Ken Burns is making people read the Gettysburg Address and it’s actually awesome

Everyone from Stephen Colbert to Taylor Swift is trying their hand at Lincoln's most famous speech.


Justin Franz


Published Nov 13, 2013   Updated Jun 1, 2021, 2:02 am CDT

At just two minutes long, President Abraham Lincoln’s Gettysburg Address may be one of the most famous speeches in American history. Now, famed filmmaker Ken Burns is marking its 150th anniversary with a new project encouraging Americans to record themselves uttering Lincoln’s most famous words.

The site, Learn the Address has launched just in time for the anniversary on Nov. 19 and features readings of the speech from celebrities and average citizens alike. Burns said he came up with the idea while working on his new documentary, The Address about a school for challenged boys that encourages its students to memorize and recite the speech every year.

“The idea that if they can do it we can all do it,” Burns said. “What if we all decided, from president to pulper, to learn the address, to be connected or reconnected to the most stirring words every spoken.”

Burns’s 90-minute documentary will air on PBS in the spring of 2014, but until then you can watch the nearly 80 videos people have recorded of themselves reciting the speech.
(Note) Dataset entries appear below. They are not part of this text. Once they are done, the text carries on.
-- ==== Sys2Proof/Machine/Handlers.lean ====
section
/-! DEFINITION. Memory results, the timer, the miss queue, the launches of handler groups, and the syscall ring
with its records (02 R20, R29; 18 R313, R314, R318; 19 R329-R331, R347; 20 R353-R355). -/

set_option linter.unusedVariables false

namespace Sys2Proof.Machine

/-! ## Results and the timer -/

/-- The issues of which lane `lane` still awaits register `reg`. -/
def Group.issuesOf (g : Group) (lane reg : Nat) : List Nat :=
  (g.await.filter (fun q => q.lanes.has lane && q.regs.contains reg)).map (·.iid) ++
    (g.outst.filter (fun e => e.lane == lane && e.reg == reg && !e.frame)).map (·.iid)

/-- MEMORY_RESULT: the result of a memory instruction comes, for all the lanes that issued it at the same moment (02 R20,
R29); data held for a row waits for the next word (17 R298). -/
def execMemoryResult (gid lane reg : Nat) (s : State) : Out :=
  let iids := (s.allGroups.filter (fun g => g.gid == gid)).flatMap (fun g => g.issuesOf lane reg)
  .next ({ s.modGroups (fun g => g.gid == gid) (fun g => g.arriveIf s.freeCtr (g.issuesOf lane reg).contains) with
    owners := s.owners.map (fun (o : Owner) => { o with hostReqs := o.hostReqs.filter (fun r => !(r.gid == gid && iids.contains r.iid)) }) })

/-- GTMR has reached GTCMP: TIMER becomes pending (19 R347). -/
def Group.timerCheck (g : Group) : Group :=
  if g.armed && g.gtcmp != 0 && decide (g.gtcmp.toNat ≤ g.gtmr.toNat) then { g with tmp := true, armed := false } else g

/-- GTCMP_MATCH. -/
def execGtcmpMatch (gid : Nat) (s : State) : Out :=
  .next (s.modGroups (fun g => g.gid == gid && (s.ownerOf g.owner).halt.isNone) Group.timerCheck)

/-! ## The miss queue (19 R329) -/

/-- Lanes of a group, be it switched out, that waited for the queue and whose page is queued now park (19 R329): their arrivals are
withdrawn (06 R131). -/
def State.parkQueued (s : State) (page : Nat) (g : Group) : State :=
  let m := Mask.ofFn (fun i => g.mqWait.has i && (g.walkPage.get i).toNat == page + 1) 64
  if m = 0 then s
  else
    let s1 := s.modTeam g.team (fun t => { t with
      arrived := (List.range 16).foldl (fun w b => w.set (16 * b + g.gnum) (w.get (16 * b + g.gnum) &&& ~~~m)) t.arrived })
    (s1.modGid g.gid (fun g => (Group.yieldCheck { (g.withdraw m) with
      live := g.live &&& ~~~m, fbin := g.fbin ||| m, iss := g.iss &&& ~~~m, mqWait := g.mqWait &&& ~~~m }).bargCheck s.freeCtr)).barCheckAll g.team

/-- MISS_QUEUED: an entry has freed, and the oldest miss that waits for one is queued. -/
def execMissQueued (owner : Nat) (s : State) : Out :=
  let o := s.ownerOf owner
  .next (match o.missWaiting with
    | [] => s
    | m :: rest =>
      if o.halt.isSome then s
      else match ({ o with missWaiting := rest }).enqueue m with
        | none => s
        | some o' =>
          let s1 := s.modOwner owner (fun _ => o')
          (s1.contextGroups.filter (fun g => g.owner == owner && g.mqWait != 0)).foldl (fun (t : State) g => t.parkQueued m.page g) s1)

/-! ## Handler groups (18 R313, R314; 19 R330, R331) -/

/-- The handler slot of an SP is free. -/
def State.slotEmpty (s : State) (sp : Nat) : Bool :=
  !(s.allGroups.any (fun g => g.sp == sp && g.inSlot && g.alive)) && (s.spOf sp).up

/-- An SP of the owner with a free handler slot: the one asked for, else the lowest. -/
def State.handlerSp (s : State) (owner sp : Nat) : Option Nat :=
  let ok := fun p => s.holds owner p && (s.spOf p).owner == owner && !(s.spOf p).freed && s.slotEmpty p
  if ok sp then some sp else (sortNat (s.sps.map (·.num))).find? ok

/-- A handler group of `n` lanes, at handler level from its first word. `grid` is the grid that serves it: a
completed one, or none, gives no argument block. `tnum`: the team number in x14. -/
def State.handlerGroup (s : State) (owner grid sp : Nat) (kind : GroupKind) (c : Cause) (width n gnum : Nat) (tnum : DWord) :
    State × Group :=
  let gr := s.gridOf grid
  let live := gr.gid != 0 && !gr.done
  let entry := (s.tableFor owner grid).getD c.entry 0
  let (gid, s1) := s.freshId
  let g := newGroup gid kind (if live then gr else Grid.none) owner 0 0 gnum sp 64 entry s.cyc
  (s1, { g with
    width, live := Mask.upto n, hlv := true, hl := Mask.upto n, cause := BitVec.ofNat 32 c.code
    pc := SMap.setMany ([] : SMap 64) 0 (fun _ => true) (fun _ => entry) width
    xb := SMap.set g.xb 14 tnum })

/-- The registers a handler lane starts with: v0:v1, v2:v3 and v4. -/
def Group.serve (g : Group) (lane : Nat) (addr : DWord) (mask : Mask) (word : Nat) (v : Served) : Group :=
  let put := fun (m : SMap 32) (r : Nat) (x : Word) => m.set (64 * r + lane) x
  { g with
    v := put (put (put (put (put g.v 0 (loW addr)) 1 (hiW addr)) 2 (loW mask)) 3 (hiW mask)) 4 (BitVec.ofNat 32 word)
    served := g.served ++ [v] }

/-- The team number of a handler group that serves lanes of no one team is not stated: a free value. -/
def State.freeTeam (s : State) : DWord := (Config.freeWord s.freeCtr 0).setWidth 64

/-- Misses that no lane has claimed. -/
def Owner.unclaimed (o : Owner) : List Miss := o.misses.filter (fun m => !m.request && !m.claimed)

/-- The SP on which the next walk pass of an owner starts. -/
def State.walkSp (s : State) (owner : Nat) : Option Nat :=
  match (s.ownerOf owner).unclaimed with
  | [] => none
  | m :: _ => if s.walkless owner m.grid then none else s.handlerSp owner m.sp

/-- WALK_HANDLER_LAUNCH: a group of 64 lanes claims the oldest misses (19 R330). -/
def execWalkHandlerLaunch (owner : Nat) (s : State) : Out :=
  let o := s.ownerOf owner
  let take := o.unclaimed.take 64
  .next (match take, s.walkSp owner with
    | m :: _, some sp =>
      if o.halt.isSome then s
      else
        let (s1, g) := s.handlerGroup owner m.grid sp .walk .walk 64 take.length 0 s.freeTeam
        let g1 := ((List.range take.length).zip take).foldl (fun (g : Group) x =>
          let w := (if x.2.write then 1 else 0) + (if x.2.fetch then 2 else 0) + (if x.2.engine then 4 else 0)
          g.serve x.1 (pageVa x.2.page) 0 w ⟨x.1, x.2.mid, 0, 0, x.2.page, pageVa x.2.page, x.2.write, x.2.fetch, 0, []⟩) g
        let s2 := s1.modOwner owner (fun o => { o with
          misses := o.misses.map (fun x => if !x.request && take.any (fun y => y.page == x.page) then { x with claimed := true } else x) })
        { s2 with groups := s2.groups ++ [{ g1 with tval := pageVa m.page, tlane := Mask.upto take.length }] }
    | _, _ => s)

/-- A fault batch waits for the handler slot of the SP on which its group is; one whose group is gone, for that where it was raised. -/
def State.batchAt (s : State) (sp : Nat) (b : Batch) : Bool :=
  match s.groupOf b.gid with
  | some g => g.sp == sp
  | none => b.sp == sp && !(s.contextGroups.any (fun g => g.gid == b.gid))

/-- PAGE_HANDLER_LAUNCH: the oldest fault batch of an SP gets its handler group, unless a walk pass goes first
(18 R314; 19 R331). -/
def execPageHandlerLaunch (sp : Nat) (s : State) : Out :=
  let first := s.owners.findSome? (fun o =>
    (o.batches.find? (s.batchAt sp)).map (fun b => (o.id, b)))
  .next (match first with
    | none => s
    | some (owner, b) =>
      match s.groupOf b.gid with
      | none => s.modOwner owner (fun o => { o with batches := o.batches.filter (fun x => x != b) })
      | some fg =>
        if !(s.slotEmpty sp) || s.walkSp owner == some sp || (s.ownerOf owner).halt.isSome then s
        else
          let tnum := BitVec.ofNat 64 (s.teamOf fg.team).num
          let (s1, g) := s.handlerGroup owner b.grid sp .page .page fg.width b.pages.length fg.gnum tnum
          let g1 := ((List.range b.pages.length).zip b.pages).foldl (fun (g : Group) x =>
            let (_, m, va) := x.2
            let w := (if b.write then 1 else 0) + (if b.fetch then 2 else 0) + 256 * (fg.gnum % 16)
            g.serve x.1 va m w ⟨x.1, 0, b.gid, m, x.2.1, va, b.write, b.fetch, 0, b.addrs⟩) g
          let (_, m0, va0) := b.pages.headD (0, 0, 0)
          let s2 := s1.modOwner owner (fun o => { o with batches := o.batches.filter (fun x => x != b) })
          { s2 with groups := s2.groups ++ [{ g1 with tval := va0, tlane := m0 }] })

/-- REQUEST_HANDLER_LAUNCH: page requests get a PAGE handler group of 64 lanes; without a PAGE entry they are
finished unserved (19 R331). -/
def execRequestHandlerLaunch (owner : Nat) (s : State) : Out :=
  let o := s.ownerOf owner
  let take := (o.misses.filter (fun m => m.request && !m.claimed)).take 64
  .next (match take with
    | [] => s
    | m :: _ =>
      if o.halt.isSome then s
      else if (s.tableFor owner m.grid).getD 2 0 = 0 then
        s.modOwner owner (fun o => { o with misses := o.misses.filter (fun x => !(x.request && take.any (fun y => y.page == x.page))) })
      else match s.handlerSp owner m.sp with
        | none => s
        | some sp =>
          if s.walkSp owner == some sp || o.batches.any (s.batchAt sp) then s
          else
            let (s1, g) := s.handlerGroup owner m.grid sp .request .page 64 take.length 0 s.freeTeam
            let g1 := ((List.range take.length).zip take).foldl (fun (g : Group) x =>
              let w := (if x.2.write then 1 else 0) + (if x.2.fetch then 2 else 0) + 4
              g.serve x.1 (pageVa x.2.page) 0 w ⟨x.1, x.2.mid, 0, 0, x.2.page, pageVa x.2.page, x.2.write, x.2.fetch, 0, []⟩) g
            let s2 := s1.modOwner owner (fun o => { o with
              misses := o.misses.map (fun x => if x.request && take.any (fun y => y.page == x.page) then { x with claimed := true } else x) })
            { s2 with groups := s2.groups ++ [{ g1 with tval := pageVa m.page, tlane := 0 }] })

/-! ## The syscall ring (20 R354, R355; 18 R318) -/

/-- The slot of sequence number `s`. -/
def Owner.slotVa (o : Owner) (seq : Nat) : DWord := o.ringVa + BitVec.ofNat 64 (64 * (seq % max 1 o.ringRecords))

/-- A slot as the CP finds it. -/
inductive RingSlot where
  | wait (s : State)
  | busy
  | free
  | reply (words : List Word)
  deriving DecidableEq, Repr

/-- Read a slot through the owner's translation: a miss waits, a page that cannot be used is requested, a
refused or poisoned read leaves the slot busy (20 R354). -/
def State.ringSlot (s : State) (owner seq : Nat) : RingSlot :=
  let va := (s.ownerOf owner).slotVa seq
  let rd := s.cpReady owner 0 4096 .read false (pagesOf va 64)
  let wr := s.cpReady owner 0 4096 .write false (pagesOf va 64)
  match rd, wr with
  | some t, _ => .wait t
  | _, some t => .wait t
  | _, _ =>
    let r := s.readVa owner Team.none cpCore va 64
    if sramBase < va.toNat + 64 || r.bad || r.poison || !(s.cpWritable owner va 64) then .busy
    else if leField r.bytes 0 2 = 0 then .free
    else if leField r.bytes 0 2 = 0x8001 then .reply ((List.range 4).map (fun k => BitVec.ofNat 32 (leField r.bytes (0x20 + 4 * k) 4)))
    else .busy

/-- The release of a trap-waiting group with the reply words (20 R353). -/
def Group.release (ctr : Nat) (words : List Word) (m : Mask) (g : Group) : Group :=
  let g := (List.range 4).foldl (fun (g : Group) k => g.setS k (words.getD k 0)) g
  { (g.complete ctr m).setPc m (fun i => g.pc.get i + 4) with trap := none }

/-- Deal with the oldest reply signal of an owner (20 R355). -/
def State.takeReply (s : State) (owner : Nat) : State :=
  match (s.ownerOf owner).replies with
  | [] => s
  | q :: rest =>
    match s.ringSlot owner q.toNat with
    | .wait t => t
    | .reply words =>
      let s := s.cpTraffic owner .read ((s.ownerOf owner).slotVa q.toNat) 64
      let s1 := ((s.cpDone owner).modOwner owner (fun o => { o with replies := rest })).cpWrite owner ((s.ownerOf owner).slotVa q.toNat) [0, 0]
      if (s.ownerOf owner).halt.isSome then s1
      else
        let hit := fun (g : Group) => g.owner == owner && (match g.trap with | some t => t.2 != 0 && BitVec.ofNat 32 t.1 == q | none => false)
        (match s1.contextGroups.find? hit with
         | some g => s1.modGid g.gid (fun g => match g.trap with | some t => g.release s.freeCtr words t.2 | none => g)
         | none => s1)
    | _ => s.modOwner owner (fun o => { o with replies := rest })

/-- REPLY: the host signals the CP (20 R355; 22 R392). -/
def execReply (owner : Nat) (seq : BitVec 32) (s : State) : Out :=
  .next ((s.modOwner owner (fun o => { o with replies := o.replies ++ [seq] })).takeReply owner)

/-- The clk to the next read of a busy slot: at least every 2^20 clk, otherwise free (20 R354; DESIGN CHOICE, log entry 4). -/
def State.pollClk (s : State) : DWord := (Config.freeWord s.freeCtr 1).setWidth 64 % 1048576 + 1

/-- Write the oldest waiting record when its slot is free; a slot that is not is read again after 2^20 clk at the
latest (20 R354). -/
def State.pumpRing (s : State) (owner : Nat) : State :=
  let o := s.ownerOf owner
  match o.ringWaiting with
  | [] => s
  | r :: rest =>
    match s.ringSlot owner r.seq with
    | .wait t => t
    | .free =>
      let s := s.cpTraffic owner .read (o.slotVa r.seq) 64
      ((s.cpDone owner).modOwner owner (fun o => { o with ringWaiting := rest, pollAt := 0, msix := o.msix + 1 })).cpWrite owner (o.slotVa r.seq) r.bytes
    | _ =>
      let s1 := s.cpDone owner
      { s1.modOwner owner (fun o => { o with pollAt := s.cyc + s.pollClk }) with freeCtr := s1.freeCtr + 1 }

/-- TRAP_RECORD: the CP writes the next record of the sequence. -/
def execTrapRecord (owner : Nat) (s : State) : Out := .next (s.pumpRing owner)

/-- SYSCALL_SLOT_POLL: the CP reads the type of a slot again. -/
def execSyscallSlotPoll (owner : Nat) (s : State) : Out :=
  let o := s.ownerOf owner
  .next (if o.pollAt.toNat ≤ s.cyc.toNat then (s.pumpRing owner).takeReply owner else s)

/-- The halt record (18 R318) with the groups stopped and the lanes parked. -/
def Halt.bytes (h : Halt) (owner groups parked : Nat) : List (BitVec 8) :=
  leBytes 2 2 ++ leBytes 1 h.kind ++ leBytes 1 (if h.kind = 1 then h.detail else 0) ++ leBytes 4 owner ++ leBytes 8 h.cyc.toNat ++
    leBytes 8 h.addr.toNat ++ leBytes 8 h.pc.toNat ++ leBytes 1 h.core ++ leBytes 1 h.spByte ++ leBytes 2 0 ++
    leBytes 4 h.cause.toNat ++ leBytes 4 groups ++ leBytes 4 parked ++ List.replicate 16 0

/-- The record of a halt, which counts once its clk is over: until then words of the owner still issue on other SPs. -/
def State.haltBytes (s : State) (owner : Nat) (h : Halt) : List (BitVec 8) :=
  let gs := s.contextGroups.filter (fun g => g.owner == owner && g.alive)
  h.bytes owner gs.length (gs.map (fun g => Mask.card g.fbin)).sum

/-- HALT_RECORD: once its clk is over, the record of a halt takes its place in the sequence; with the TDI in ERROR the Kiln keeps it
(18 R316). -/
def execHaltRecord (owner : Nat) (s : State) : Out :=
  let o := s.ownerOf owner
  .next (match o.halt with
    | none => s
    | some h =>
      if h.written || o.tdi == .error || !(s.stopped owner) then s
      else ((s.queueRecord owner none (fun _ => s.haltBytes owner h)).modOwner owner (fun o => { o with
        halt := o.halt.map (fun h => { h with written := true }) })).pumpRing owner)

end Sys2Proof.Machine
end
Everyone from all four living presidents to Red Sox slugger Shane Victorino and Taylor Swift are included. If you’re just looking for the highlights, there is a mashup as well.

While some people, including Rachel Maddow, Louis C.K. and President Barack Obama took a more somber tone in their recitation of the speech, comedian Stephen Colbert, sporting a stovetop hat and fake beard, went all out in his.

Ironically, when Lincoln delivered the ten-sentence speech, he expected few to remember it; “The world will little note, nor long remember what we say here,” he concluded.